Football club in Nigeria

Flight Football Club is a Nigeria professional football club based in Gboko, Benue State, Nigeria. Founded in 2017, the club competes in the Nigeria Nationwide League, the third division of the Nigeria Football League system and The Nigeria President Federation Cup. They are nicknamed The Transporters. In 2023, Flight FC boasted of featuring two Ex-Super Eagles players Benard Bulbwa and Otekpa Eneji in their 2023 NLO squad.

== History ==
The club was founded in 2017 by Chief Dr. Akor Andiir as Flight FC and led by Dr.
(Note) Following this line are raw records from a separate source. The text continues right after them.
-- ==== Sys2Proof/Laws/PerInstr.lean ====
section
/-! SUPPORT. What a command says as syntax, row by row: the opcode that a request row spells is one of Table 2-4, or the row
is that of the refused headers. -/

namespace Sys2Proof.Laws.OpcodesAreListed

open Sys2Proof Sys2Proof.Machine

/-- A well-formed request command spells a listed opcode, or a header that step 1 refuses (R42, Table 2-4). -/
def Statement (i : Instr) : Prop :=
  ∀ (p : Fin 16) (o : Byte) (h : Hdr) (a : Word) (bs : List Beat), i.wf = true → requestOf i = some (p, o, h, a, bs) →
    opcodeListed o = true ∨ headerReserved o h = true

theorem headerWithoutCredit (p : Fin 16) (opc : Byte) (h : Hdr) (aux : Word) (bs : List Beat) : Statement (.headerWithoutCredit p opc h aux bs) := by
  rintro _ _ _ _ _ - ⟨⟩

theorem beatWithoutCredit (p : Fin 16) (b : Beat) : Statement (.beatWithoutCredit p b) := by
  rintro _ _ _ _ _ - ⟨⟩

theorem writeDataBeat (p : Fin 16) (b : Beat) : Statement (.writeDataBeat p b) := by
  rintro _ _ _ _ _ - ⟨⟩

theorem reservedOpcode (p : Fin 16) (opc : Byte) (h : Hdr) (aux : Word) (bs : List Beat) : Statement (.reservedOpcode p opc h aux bs) := by
  rintro _ _ _ _ _ hw ⟨⟩
  exact .inr hw

theorem rd (p : Fin 16) (h : Hdr) : Statement (.rd p h) := by
  rintro _ _ _ _ _ - ⟨⟩
  exact .inl rfl

theorem wr (p : Fin 16) (h : Hdr) (bs : List Beat) : Statement (.wr p h bs) := by
  rintro _ _ _ _ _ - ⟨⟩
  exact .inl rfl

theorem wrp (p : Fin 16) (h : Hdr) (bs : List Beat) : Statement (.wrp p h bs) := by
  rintro _ _ _ _ _ - ⟨⟩
  exact .inl rfl

theorem atAdd (p : Fin 16) (h : Hdr) (aux : Word) (bs : List Beat) : Statement (.atAdd p h aux bs) := by
  rintro _ _ _ _ _ - ⟨⟩
  exact .inl rfl

theorem atMin (p : Fin 16) (h : Hdr) (aux : Word) (bs : List Beat) : Statement (.atMin p h aux bs) := by
  rintro _ _ _ _ _ - ⟨⟩
  exact .inl rfl

theorem atMax (p : Fin 16) (h : Hdr) (aux : Word) (bs : List Beat) : Statement (.atMax p h aux bs) := by
  rintro _ _ _ _ _ - ⟨⟩
  exact .inl rfl

theorem atAnd (p : Fin 16) (h : Hdr) (aux : Word) (bs : List Beat) : Statement (.atAnd p h aux bs) := by
  rintro _ _ _ _ _ - ⟨⟩
  exact .inl rfl

theorem atOr (p : Fin 16) (h : Hdr) (aux : Word) (bs : List Beat) : Statement (.atOr p h aux bs) := by
  rintro _ _ _ _ _ - ⟨⟩
  exact .inl rfl

theorem atXor (p : Fin 16) (h : Hdr) (aux : Word) (bs : List Beat) : Statement (.atXor p h aux bs) := by
  rintro _ _ _ _ _ - ⟨⟩
  exact .inl rfl

theorem atSwap (p : Fin 16) (h : Hdr) (aux : Word) (bs : List Beat) : Statement (.atSwap p h aux bs) := by
  rintro _ _ _ _ _ - ⟨⟩
  exact .inl rfl

theorem atCas (p : Fin 16) (h : Hdr) (aux : Word) (bs : List Beat) : Statement (.atCas p h aux bs) := by
  rintro _ _ _ _ _ - ⟨⟩
  exact .inl rfl

theorem rdw (p : Fin 16) (h : Hdr) (aux : Word) (bs : List Beat) : Statement (.rdw p h aux bs) := by
  rintro _ _ _ _ _ - ⟨⟩
  exact .inl rfl

theorem sopDotRowsplit (p : Fin 16) (h : Hdr) (bs : List Beat) : Statement (.sopDotRowsplit p h bs) := by
  rintro _ _ _ _ _ - ⟨⟩
  exact .inl rfl

theorem sopDotKsplit (p : Fin 16) (h : Hdr) (bs : List Beat) : Statement (.sopDotKsplit p h bs) := by
  rintro _ _ _ _ _ - ⟨⟩
  exact .inl rfl

theorem sopAttn (p : Fin 16) (h : Hdr) (bs : List Beat) : Statement (.sopAttn p h bs) := by
  rintro _ _ _ _ _ - ⟨⟩
  exact .inl rfl

theorem sopGather (p : Fin 16) (h : Hdr) (bs : List Beat) : Statement (.sopGather p h bs) := by
  rintro _ _ _ _ _ - ⟨⟩
  exact .inl rfl

theorem sopScatterAdd (p : Fin 16) (h : Hdr) (bs : List Beat) : Statement (.sopScatterAdd p h bs) := by
  rintro _ _ _ _ _ - ⟨⟩
  exact .inl rfl

theorem sopSetxIntersect (p : Fin 16) (h : Hdr) (bs : List Beat) : Statement (.sopSetxIntersect p h bs) := by
  rintro _ _ _ _ _ - ⟨⟩
  exact .inl rfl

theorem sopSetxUnion (p : Fin 16) (h : Hdr) (bs : List Beat) : Statement (.sopSetxUnion p h bs) := by
  rintro _ _ _ _ _ - ⟨⟩
  exact .inl rfl

theorem sopSetxDiff (p : Fin 16) (h : Hdr) (bs : List Beat) : Statement (.sopSetxDiff p h bs) := by
  rintro _ _ _ _ _ - ⟨⟩
  exact .inl rfl

theorem sopExpand (p : Fin 16) (h : Hdr) (bs : List Beat) : Statement (.sopExpand p h bs) := by
  rintro _ _ _ _ _ - ⟨⟩
  exact .inl rfl

theorem sopFilter (p : Fin 16) (h : Hdr) (bs : List Beat) : Statement (.sopFilter p h bs) := by
  rintro _ _ _ _ _ - ⟨⟩
  exact .inl rfl

theorem sopCopyResident (p : Fin 16) (h : Hdr) (bs : List Beat) : Statement (.sopCopyResident p h bs) := by
  rintro _ _ _ _ _ - ⟨⟩
  exact .inl rfl

theorem sopCopyStriped (p : Fin 16) (h : Hdr) (bs : List Beat) : Statement (.sopCopyStriped p h bs) := by
  rintro _ _ _ _ _ - ⟨⟩
  exact .inl rfl

theorem sopCopyFromCrown (p : Fin 16) (h : Hdr) (bs : List Beat) : Statement (.sopCopyFromCrown p h bs) := by
  rintro _ _ _ _ _ - ⟨⟩
  exact .inl rfl

theorem sopFill (p : Fin 16) (h : Hdr) (bs : List Beat) : Statement (.sopFill p h bs) := by
  rintro _ _ _ _ _ - ⟨⟩
  exact .inl rfl

theorem bcast (p : Fin 16) (h : Hdr) (bs : List Beat) : Statement (.bcast p h bs) := by
  rintro _ _ _ _ _ - ⟨⟩
  exact .inl rfl

theorem fence (p : Fin 16) (h : Hdr) : Statement (.fence p h) := by
  rintro _ _ _ _ _ - ⟨⟩
  exact .inl rfl

theorem fenceRelease (p : Fin 16) (src : BitVec 10) (tag : BitVec 12) : Statement (.fenceRelease p src tag) := by
  rintro _ _ _ _ _ - ⟨⟩

theorem hcmt (p : Fin 16) (h : Hdr) (aux : Word) : Statement (.hcmt p h aux) := by
  rintro _ _ _ _ _ - ⟨⟩
  exact .inl rfl

theorem hrbk (p : Fin 16) (h : Hdr) : Statement (.hrbk p h) := by
  rintro _ _ _ _ _ - ⟨⟩
  exact .inl rfl

theorem hrel (p : Fin 16) (h : Hdr) : Statement (.hrel p h) := by
  rintro _ _ _ _ _ - ⟨⟩
  exact .inl rfl

theorem handleCmdTakesEffect (p : Fin 16) (src : BitVec 10) (tag : BitVec 12) : Statement (.handleCmdTakesEffect p src tag) := by
  rintro _ _ _ _ _ - ⟨⟩

theorem cfgRd (p : Fin 16) (h : Hdr) : Statement (.cfgRd p h) := by
  rintro _ _ _ _ _ - ⟨⟩
  exact .inl rfl

theorem cfgWr (p : Fin 16) (h : Hdr) (bs : List Beat) : Statement (.cfgWr p h bs) := by
  rintro _ _ _ _ _ - ⟨⟩
  exact .inl rfl

theorem gatedPortStub (p : Fin 16) (opc : Byte) (h : Hdr) (bs : List Beat) : Statement (.gatedPortStub p opc h bs) := by
  rintro _ _ _ _ _ - ⟨⟩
Solomon Atoo Andiir as President with the sole aim of youth empowerment.
In 2018, continuous hard work of the club saw them promoted to the third tier of Nigerian Football, the Nigeria Nationwide League (NLO). Further development saw the club's management re-brand its organization. The rebranding included a change of structure, unveiling new leadership.

== Color ==
Flight FC are also known as The Transporters. The primary color for Flight FC is Red.

== Stadium ==
As a developing team, Flight FC Gboko played and trained at the school pitch of Akperan Orshi Polytechnic, in Gboko.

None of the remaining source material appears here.